▸ Dataset:
════════════════

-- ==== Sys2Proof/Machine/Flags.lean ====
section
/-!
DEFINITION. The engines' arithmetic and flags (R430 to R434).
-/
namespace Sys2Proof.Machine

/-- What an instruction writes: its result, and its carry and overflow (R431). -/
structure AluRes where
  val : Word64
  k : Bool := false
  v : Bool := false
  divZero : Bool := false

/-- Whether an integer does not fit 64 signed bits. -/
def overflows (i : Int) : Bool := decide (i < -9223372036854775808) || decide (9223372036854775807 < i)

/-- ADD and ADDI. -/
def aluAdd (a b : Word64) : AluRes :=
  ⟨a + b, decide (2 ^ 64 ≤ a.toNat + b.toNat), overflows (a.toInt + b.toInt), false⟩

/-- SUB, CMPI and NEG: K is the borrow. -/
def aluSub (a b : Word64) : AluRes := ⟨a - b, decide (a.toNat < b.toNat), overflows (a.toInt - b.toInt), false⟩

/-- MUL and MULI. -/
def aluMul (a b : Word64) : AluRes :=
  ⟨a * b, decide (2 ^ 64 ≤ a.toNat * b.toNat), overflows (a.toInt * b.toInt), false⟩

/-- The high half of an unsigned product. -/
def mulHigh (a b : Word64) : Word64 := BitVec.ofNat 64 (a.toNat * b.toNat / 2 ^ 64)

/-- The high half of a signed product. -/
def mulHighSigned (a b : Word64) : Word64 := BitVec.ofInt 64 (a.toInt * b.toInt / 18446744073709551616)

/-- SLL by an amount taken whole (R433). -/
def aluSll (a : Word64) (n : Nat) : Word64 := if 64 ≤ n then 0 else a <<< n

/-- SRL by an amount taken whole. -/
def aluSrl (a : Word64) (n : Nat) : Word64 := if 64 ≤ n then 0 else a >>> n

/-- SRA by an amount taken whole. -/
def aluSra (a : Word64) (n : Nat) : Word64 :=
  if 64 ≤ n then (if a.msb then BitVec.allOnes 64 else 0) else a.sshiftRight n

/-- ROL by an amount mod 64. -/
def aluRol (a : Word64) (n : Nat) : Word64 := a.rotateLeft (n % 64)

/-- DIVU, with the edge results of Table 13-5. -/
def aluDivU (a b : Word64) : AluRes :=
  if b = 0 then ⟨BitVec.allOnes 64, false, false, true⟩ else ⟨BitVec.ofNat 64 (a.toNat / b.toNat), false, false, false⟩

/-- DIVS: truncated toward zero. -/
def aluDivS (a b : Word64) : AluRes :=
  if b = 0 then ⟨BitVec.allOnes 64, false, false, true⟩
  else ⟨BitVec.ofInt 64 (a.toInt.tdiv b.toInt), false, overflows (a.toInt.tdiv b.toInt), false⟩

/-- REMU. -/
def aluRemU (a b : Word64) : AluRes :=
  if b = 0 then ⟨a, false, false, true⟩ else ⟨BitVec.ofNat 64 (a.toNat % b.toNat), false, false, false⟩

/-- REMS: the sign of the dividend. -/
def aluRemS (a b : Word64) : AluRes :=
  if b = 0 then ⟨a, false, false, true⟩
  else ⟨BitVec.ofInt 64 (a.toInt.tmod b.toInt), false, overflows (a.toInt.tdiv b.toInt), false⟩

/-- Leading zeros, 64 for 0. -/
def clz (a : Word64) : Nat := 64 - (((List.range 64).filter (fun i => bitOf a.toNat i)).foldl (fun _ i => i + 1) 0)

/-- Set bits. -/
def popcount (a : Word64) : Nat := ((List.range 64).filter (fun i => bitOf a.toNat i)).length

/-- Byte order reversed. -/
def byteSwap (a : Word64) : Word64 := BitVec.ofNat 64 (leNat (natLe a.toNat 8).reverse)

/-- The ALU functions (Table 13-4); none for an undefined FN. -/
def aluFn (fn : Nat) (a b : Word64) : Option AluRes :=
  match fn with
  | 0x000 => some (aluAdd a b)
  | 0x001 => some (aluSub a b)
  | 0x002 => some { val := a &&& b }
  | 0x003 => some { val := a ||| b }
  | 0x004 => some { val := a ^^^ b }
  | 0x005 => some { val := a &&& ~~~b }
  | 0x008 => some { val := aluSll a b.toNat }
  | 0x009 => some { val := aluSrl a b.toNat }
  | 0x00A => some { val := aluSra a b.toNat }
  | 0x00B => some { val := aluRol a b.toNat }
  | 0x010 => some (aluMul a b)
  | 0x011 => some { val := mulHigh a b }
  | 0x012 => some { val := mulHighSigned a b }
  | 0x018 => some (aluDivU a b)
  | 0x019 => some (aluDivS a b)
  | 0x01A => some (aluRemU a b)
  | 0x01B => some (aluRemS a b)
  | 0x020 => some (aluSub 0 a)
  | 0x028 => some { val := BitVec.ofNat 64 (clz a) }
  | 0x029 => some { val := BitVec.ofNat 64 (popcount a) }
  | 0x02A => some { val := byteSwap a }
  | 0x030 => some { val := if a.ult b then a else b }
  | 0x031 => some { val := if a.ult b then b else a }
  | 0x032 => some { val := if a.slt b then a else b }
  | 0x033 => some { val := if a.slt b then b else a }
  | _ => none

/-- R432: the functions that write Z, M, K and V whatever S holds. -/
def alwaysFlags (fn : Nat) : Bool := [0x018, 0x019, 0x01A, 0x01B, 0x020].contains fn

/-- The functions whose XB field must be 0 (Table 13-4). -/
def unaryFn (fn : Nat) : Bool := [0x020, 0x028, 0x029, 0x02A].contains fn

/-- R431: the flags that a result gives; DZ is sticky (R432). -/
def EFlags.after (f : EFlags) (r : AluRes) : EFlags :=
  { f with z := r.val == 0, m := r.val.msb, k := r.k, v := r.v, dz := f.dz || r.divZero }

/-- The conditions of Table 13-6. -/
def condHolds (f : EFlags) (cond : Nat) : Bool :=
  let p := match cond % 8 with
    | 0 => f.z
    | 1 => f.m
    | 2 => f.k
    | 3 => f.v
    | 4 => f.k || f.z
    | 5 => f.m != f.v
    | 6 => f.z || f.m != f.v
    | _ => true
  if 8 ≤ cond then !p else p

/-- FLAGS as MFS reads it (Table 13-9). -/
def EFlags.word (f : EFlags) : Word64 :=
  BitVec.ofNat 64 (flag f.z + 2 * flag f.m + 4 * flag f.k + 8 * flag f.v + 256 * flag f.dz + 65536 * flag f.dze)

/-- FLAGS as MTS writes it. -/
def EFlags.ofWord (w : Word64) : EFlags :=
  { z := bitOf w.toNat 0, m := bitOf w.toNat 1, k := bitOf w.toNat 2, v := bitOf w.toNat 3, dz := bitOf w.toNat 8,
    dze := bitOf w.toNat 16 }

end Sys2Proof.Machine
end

════════════════

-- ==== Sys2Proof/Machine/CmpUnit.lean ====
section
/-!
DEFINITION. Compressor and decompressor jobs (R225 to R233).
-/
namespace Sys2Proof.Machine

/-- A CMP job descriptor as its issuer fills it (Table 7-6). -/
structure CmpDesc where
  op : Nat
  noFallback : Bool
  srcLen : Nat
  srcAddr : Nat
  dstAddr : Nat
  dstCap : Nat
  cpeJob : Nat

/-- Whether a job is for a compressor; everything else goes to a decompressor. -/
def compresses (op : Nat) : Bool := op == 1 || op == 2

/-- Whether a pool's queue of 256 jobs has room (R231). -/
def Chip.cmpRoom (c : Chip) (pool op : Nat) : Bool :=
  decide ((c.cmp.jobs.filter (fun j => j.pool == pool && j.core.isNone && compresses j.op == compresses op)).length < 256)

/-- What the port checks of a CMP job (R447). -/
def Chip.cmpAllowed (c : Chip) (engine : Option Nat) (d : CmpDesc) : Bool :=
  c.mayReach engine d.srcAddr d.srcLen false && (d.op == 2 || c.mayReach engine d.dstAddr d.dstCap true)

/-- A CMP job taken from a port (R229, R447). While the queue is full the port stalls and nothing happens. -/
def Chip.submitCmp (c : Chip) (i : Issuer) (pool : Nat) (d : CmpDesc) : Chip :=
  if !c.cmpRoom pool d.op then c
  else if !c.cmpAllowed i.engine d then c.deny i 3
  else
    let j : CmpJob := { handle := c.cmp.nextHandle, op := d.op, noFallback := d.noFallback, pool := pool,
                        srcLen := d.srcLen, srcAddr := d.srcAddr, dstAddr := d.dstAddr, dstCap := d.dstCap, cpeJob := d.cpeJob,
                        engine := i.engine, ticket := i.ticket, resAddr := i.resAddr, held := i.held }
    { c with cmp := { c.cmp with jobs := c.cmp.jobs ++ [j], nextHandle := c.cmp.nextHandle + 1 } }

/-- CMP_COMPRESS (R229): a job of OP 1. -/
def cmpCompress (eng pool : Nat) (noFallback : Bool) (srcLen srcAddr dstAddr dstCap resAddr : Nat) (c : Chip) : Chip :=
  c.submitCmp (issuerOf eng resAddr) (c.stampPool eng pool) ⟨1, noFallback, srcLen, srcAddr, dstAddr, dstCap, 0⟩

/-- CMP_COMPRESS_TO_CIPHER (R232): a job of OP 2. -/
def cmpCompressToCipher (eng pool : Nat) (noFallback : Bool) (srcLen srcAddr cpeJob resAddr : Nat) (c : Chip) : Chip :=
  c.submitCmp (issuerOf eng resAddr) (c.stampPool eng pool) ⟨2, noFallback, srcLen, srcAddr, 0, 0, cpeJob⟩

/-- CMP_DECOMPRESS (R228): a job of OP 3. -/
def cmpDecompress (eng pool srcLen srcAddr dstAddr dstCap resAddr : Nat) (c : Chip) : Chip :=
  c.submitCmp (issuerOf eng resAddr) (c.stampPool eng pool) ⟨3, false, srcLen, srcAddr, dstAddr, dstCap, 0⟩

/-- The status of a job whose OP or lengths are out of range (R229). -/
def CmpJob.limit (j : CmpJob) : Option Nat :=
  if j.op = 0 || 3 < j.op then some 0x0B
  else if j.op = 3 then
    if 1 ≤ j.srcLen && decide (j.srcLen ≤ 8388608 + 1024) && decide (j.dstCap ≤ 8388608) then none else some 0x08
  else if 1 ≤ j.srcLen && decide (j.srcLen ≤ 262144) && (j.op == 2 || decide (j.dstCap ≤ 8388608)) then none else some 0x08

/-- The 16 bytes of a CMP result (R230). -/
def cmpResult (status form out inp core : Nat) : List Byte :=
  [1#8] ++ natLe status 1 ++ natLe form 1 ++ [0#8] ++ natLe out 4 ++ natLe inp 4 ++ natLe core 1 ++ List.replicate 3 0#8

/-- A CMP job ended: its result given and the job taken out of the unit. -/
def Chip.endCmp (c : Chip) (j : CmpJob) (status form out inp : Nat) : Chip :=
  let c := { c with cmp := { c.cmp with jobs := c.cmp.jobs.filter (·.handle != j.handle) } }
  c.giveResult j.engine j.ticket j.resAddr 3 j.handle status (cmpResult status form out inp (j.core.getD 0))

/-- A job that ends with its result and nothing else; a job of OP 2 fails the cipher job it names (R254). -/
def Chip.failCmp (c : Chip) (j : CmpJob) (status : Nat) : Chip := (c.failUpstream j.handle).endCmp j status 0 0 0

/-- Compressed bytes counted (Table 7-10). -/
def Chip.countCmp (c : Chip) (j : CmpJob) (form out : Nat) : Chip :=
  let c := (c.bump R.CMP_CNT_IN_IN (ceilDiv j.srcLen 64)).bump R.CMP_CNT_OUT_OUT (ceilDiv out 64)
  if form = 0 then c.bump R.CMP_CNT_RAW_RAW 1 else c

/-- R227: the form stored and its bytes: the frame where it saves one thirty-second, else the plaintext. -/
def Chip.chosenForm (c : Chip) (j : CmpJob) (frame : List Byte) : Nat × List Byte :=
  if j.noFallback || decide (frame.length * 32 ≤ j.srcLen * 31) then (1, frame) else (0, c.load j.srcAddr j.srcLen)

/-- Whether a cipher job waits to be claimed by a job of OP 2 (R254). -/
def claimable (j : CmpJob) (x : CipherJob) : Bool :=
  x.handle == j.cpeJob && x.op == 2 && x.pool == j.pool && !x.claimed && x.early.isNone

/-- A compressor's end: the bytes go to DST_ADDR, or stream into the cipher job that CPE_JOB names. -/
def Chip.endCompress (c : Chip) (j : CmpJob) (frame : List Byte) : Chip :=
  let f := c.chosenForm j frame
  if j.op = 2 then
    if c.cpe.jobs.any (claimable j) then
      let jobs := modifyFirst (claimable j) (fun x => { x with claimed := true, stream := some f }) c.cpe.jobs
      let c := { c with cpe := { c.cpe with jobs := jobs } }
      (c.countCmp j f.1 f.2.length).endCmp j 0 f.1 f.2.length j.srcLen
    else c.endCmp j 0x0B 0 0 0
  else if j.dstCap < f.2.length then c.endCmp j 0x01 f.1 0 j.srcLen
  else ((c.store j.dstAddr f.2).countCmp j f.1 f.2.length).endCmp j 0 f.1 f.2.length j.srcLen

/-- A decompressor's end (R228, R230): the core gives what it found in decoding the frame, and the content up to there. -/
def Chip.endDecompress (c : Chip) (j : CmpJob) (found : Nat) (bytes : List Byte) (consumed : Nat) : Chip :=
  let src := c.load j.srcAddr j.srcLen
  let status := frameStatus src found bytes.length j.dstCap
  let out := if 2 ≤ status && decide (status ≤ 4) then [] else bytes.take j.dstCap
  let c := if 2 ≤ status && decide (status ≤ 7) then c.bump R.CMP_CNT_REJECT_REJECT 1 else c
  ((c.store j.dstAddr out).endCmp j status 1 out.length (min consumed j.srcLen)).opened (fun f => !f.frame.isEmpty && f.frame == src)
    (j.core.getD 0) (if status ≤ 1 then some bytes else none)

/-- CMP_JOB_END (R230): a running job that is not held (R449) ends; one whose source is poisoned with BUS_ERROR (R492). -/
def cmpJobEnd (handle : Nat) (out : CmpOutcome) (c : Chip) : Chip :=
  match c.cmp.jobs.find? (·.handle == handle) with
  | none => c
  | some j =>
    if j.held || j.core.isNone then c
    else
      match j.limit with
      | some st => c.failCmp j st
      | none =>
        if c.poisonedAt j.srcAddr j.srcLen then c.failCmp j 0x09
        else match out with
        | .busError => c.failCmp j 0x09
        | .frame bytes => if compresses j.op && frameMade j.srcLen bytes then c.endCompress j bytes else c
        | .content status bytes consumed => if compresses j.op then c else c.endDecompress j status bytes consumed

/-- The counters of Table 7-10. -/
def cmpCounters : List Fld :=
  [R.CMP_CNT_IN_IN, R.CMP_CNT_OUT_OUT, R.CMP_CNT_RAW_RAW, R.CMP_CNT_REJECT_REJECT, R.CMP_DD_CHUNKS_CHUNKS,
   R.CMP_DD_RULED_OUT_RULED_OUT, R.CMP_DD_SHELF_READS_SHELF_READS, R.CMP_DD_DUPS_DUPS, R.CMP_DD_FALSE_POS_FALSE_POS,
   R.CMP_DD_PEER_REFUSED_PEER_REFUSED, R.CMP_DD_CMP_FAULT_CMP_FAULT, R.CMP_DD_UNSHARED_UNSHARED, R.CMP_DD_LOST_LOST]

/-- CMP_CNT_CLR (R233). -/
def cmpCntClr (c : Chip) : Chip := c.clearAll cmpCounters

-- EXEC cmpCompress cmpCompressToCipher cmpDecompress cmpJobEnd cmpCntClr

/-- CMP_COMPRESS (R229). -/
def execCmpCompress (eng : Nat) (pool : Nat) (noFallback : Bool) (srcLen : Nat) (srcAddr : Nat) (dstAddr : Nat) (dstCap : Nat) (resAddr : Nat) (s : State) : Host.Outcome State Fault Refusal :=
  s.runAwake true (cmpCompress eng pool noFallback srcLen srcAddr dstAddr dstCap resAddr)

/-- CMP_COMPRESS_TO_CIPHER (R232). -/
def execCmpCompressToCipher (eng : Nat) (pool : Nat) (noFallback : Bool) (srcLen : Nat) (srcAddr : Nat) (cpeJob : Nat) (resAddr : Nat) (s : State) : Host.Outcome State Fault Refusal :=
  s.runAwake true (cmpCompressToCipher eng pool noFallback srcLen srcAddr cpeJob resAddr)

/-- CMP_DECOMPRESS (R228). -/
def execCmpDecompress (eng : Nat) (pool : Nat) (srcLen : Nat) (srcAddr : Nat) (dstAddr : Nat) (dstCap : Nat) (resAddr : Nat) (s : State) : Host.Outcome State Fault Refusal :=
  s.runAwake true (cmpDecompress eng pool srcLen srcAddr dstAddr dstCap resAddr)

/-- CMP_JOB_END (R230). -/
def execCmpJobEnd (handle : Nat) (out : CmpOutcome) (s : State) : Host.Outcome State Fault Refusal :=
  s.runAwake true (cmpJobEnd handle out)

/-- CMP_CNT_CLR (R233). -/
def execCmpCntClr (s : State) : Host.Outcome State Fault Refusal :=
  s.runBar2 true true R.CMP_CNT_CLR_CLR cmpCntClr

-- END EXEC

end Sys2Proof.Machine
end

════════════════

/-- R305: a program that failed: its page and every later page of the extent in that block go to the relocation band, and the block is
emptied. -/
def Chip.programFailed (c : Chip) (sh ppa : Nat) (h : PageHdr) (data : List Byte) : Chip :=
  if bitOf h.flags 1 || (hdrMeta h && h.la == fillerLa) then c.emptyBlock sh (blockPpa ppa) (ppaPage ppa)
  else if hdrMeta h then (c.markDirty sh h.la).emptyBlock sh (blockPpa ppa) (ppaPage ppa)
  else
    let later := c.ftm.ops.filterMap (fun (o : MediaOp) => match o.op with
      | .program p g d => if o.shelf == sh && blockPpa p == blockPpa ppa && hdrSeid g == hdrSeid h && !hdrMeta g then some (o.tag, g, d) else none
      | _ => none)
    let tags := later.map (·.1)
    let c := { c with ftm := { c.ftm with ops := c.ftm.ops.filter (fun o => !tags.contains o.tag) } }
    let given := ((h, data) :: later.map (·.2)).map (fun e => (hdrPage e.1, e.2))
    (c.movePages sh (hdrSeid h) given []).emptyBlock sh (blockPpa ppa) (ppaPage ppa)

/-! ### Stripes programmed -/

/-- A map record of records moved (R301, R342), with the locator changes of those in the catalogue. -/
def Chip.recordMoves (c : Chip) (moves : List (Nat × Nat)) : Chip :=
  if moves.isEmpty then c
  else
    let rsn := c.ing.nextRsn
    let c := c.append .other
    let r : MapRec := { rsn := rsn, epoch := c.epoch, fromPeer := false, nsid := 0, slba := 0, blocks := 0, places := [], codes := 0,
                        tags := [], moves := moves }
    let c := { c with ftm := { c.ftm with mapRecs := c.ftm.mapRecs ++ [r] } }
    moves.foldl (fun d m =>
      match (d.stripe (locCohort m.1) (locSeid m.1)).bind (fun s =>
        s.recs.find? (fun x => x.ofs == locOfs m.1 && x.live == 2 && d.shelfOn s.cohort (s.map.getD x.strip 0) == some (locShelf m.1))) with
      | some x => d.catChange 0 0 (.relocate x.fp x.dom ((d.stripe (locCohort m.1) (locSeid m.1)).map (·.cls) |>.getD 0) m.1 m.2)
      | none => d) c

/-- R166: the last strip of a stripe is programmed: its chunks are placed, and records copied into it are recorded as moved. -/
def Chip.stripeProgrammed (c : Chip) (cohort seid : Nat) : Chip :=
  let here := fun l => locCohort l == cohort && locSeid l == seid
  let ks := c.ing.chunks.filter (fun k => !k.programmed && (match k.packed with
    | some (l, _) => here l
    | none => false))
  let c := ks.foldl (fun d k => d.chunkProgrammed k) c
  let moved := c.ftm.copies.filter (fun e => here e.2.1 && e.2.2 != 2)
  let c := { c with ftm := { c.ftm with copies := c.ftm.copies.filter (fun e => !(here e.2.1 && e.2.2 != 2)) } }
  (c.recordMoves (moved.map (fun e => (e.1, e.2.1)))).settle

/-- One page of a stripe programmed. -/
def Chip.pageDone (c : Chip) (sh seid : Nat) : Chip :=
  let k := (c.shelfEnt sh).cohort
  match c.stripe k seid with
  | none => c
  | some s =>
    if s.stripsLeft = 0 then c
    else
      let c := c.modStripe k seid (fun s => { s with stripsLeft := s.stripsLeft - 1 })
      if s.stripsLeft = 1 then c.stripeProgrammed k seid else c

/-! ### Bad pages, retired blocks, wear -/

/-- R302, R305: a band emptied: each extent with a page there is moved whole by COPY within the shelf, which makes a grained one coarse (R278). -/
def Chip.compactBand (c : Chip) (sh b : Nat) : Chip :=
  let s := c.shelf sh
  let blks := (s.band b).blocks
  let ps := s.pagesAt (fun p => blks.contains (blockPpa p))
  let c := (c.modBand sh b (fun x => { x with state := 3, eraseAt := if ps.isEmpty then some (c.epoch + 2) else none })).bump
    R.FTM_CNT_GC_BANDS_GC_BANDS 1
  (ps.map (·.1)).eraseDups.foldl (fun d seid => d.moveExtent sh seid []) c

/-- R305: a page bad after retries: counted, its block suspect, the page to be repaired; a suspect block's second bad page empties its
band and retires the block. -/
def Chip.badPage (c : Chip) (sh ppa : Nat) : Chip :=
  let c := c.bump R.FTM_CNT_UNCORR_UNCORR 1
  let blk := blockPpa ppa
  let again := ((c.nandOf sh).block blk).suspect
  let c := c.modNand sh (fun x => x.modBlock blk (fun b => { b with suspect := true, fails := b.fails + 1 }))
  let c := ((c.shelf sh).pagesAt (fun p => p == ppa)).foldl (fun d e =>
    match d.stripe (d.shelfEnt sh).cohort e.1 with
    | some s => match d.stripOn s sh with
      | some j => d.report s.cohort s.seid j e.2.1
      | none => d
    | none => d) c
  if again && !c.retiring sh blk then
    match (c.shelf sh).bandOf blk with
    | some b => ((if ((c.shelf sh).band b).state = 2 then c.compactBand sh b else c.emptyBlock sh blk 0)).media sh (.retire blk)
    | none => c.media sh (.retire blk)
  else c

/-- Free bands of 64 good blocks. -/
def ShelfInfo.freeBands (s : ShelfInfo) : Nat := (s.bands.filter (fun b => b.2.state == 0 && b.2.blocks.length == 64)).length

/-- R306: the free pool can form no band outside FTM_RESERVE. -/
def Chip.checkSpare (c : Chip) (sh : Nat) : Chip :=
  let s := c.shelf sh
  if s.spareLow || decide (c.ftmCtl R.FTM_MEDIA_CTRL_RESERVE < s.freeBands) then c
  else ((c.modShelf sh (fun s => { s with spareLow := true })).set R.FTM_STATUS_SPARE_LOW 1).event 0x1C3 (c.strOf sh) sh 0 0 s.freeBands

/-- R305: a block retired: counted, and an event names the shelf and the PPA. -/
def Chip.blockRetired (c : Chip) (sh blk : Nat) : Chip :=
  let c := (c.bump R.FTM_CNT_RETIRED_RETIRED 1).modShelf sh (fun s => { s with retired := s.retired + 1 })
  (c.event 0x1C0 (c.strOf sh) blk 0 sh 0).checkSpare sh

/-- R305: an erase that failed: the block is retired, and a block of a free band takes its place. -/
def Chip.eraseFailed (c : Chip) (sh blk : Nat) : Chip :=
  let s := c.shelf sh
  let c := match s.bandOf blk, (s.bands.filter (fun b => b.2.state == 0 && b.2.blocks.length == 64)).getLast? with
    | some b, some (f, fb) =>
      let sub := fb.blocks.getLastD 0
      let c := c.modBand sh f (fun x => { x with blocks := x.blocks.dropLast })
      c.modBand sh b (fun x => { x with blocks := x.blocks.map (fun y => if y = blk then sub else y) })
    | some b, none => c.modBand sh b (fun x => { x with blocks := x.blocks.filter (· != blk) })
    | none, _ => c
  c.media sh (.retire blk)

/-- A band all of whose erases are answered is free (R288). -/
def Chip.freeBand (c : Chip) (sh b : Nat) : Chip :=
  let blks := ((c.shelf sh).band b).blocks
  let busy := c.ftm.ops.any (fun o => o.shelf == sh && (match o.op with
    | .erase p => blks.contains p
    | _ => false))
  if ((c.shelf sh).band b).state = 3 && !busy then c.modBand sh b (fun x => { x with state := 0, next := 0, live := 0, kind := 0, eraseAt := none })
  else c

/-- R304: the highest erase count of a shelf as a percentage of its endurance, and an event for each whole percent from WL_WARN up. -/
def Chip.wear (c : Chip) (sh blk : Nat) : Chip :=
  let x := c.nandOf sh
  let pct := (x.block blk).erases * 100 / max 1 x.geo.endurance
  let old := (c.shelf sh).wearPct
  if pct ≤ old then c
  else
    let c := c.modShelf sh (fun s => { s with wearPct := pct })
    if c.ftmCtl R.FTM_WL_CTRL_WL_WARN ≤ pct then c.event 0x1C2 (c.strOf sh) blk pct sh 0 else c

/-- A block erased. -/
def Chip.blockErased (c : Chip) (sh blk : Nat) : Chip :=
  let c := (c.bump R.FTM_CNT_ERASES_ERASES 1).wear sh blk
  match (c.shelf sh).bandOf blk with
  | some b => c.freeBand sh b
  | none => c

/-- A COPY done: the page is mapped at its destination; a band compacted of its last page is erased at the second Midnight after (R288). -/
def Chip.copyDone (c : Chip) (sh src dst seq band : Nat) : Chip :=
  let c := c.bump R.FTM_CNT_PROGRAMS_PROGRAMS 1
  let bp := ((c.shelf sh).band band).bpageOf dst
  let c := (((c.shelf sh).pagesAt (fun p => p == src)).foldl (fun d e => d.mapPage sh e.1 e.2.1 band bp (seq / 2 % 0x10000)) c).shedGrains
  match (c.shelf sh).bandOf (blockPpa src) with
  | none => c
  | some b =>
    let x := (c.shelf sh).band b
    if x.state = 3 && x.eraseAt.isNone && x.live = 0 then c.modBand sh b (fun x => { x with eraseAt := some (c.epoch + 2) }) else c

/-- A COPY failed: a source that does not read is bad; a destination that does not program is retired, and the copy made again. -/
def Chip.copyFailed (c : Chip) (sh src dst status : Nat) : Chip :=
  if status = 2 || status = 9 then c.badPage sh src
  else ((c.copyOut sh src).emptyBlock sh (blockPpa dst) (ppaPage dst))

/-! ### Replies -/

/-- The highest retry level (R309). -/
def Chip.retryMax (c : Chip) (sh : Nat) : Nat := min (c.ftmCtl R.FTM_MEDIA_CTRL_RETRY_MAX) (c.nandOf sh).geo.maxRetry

════════════════

▸ Task goal: Where a line of the records has the string "decompressor", copy that line.

▸ Answer section:
DEFINITION. Compressor and decompressor jobs (R225 to R233).
/-- Whether a job is for a compressor; everything else goes to a decompressor. -/
/-- A decompressor's end (R228, R230): the core gives what it found in decoding the frame, and the content up to there. -/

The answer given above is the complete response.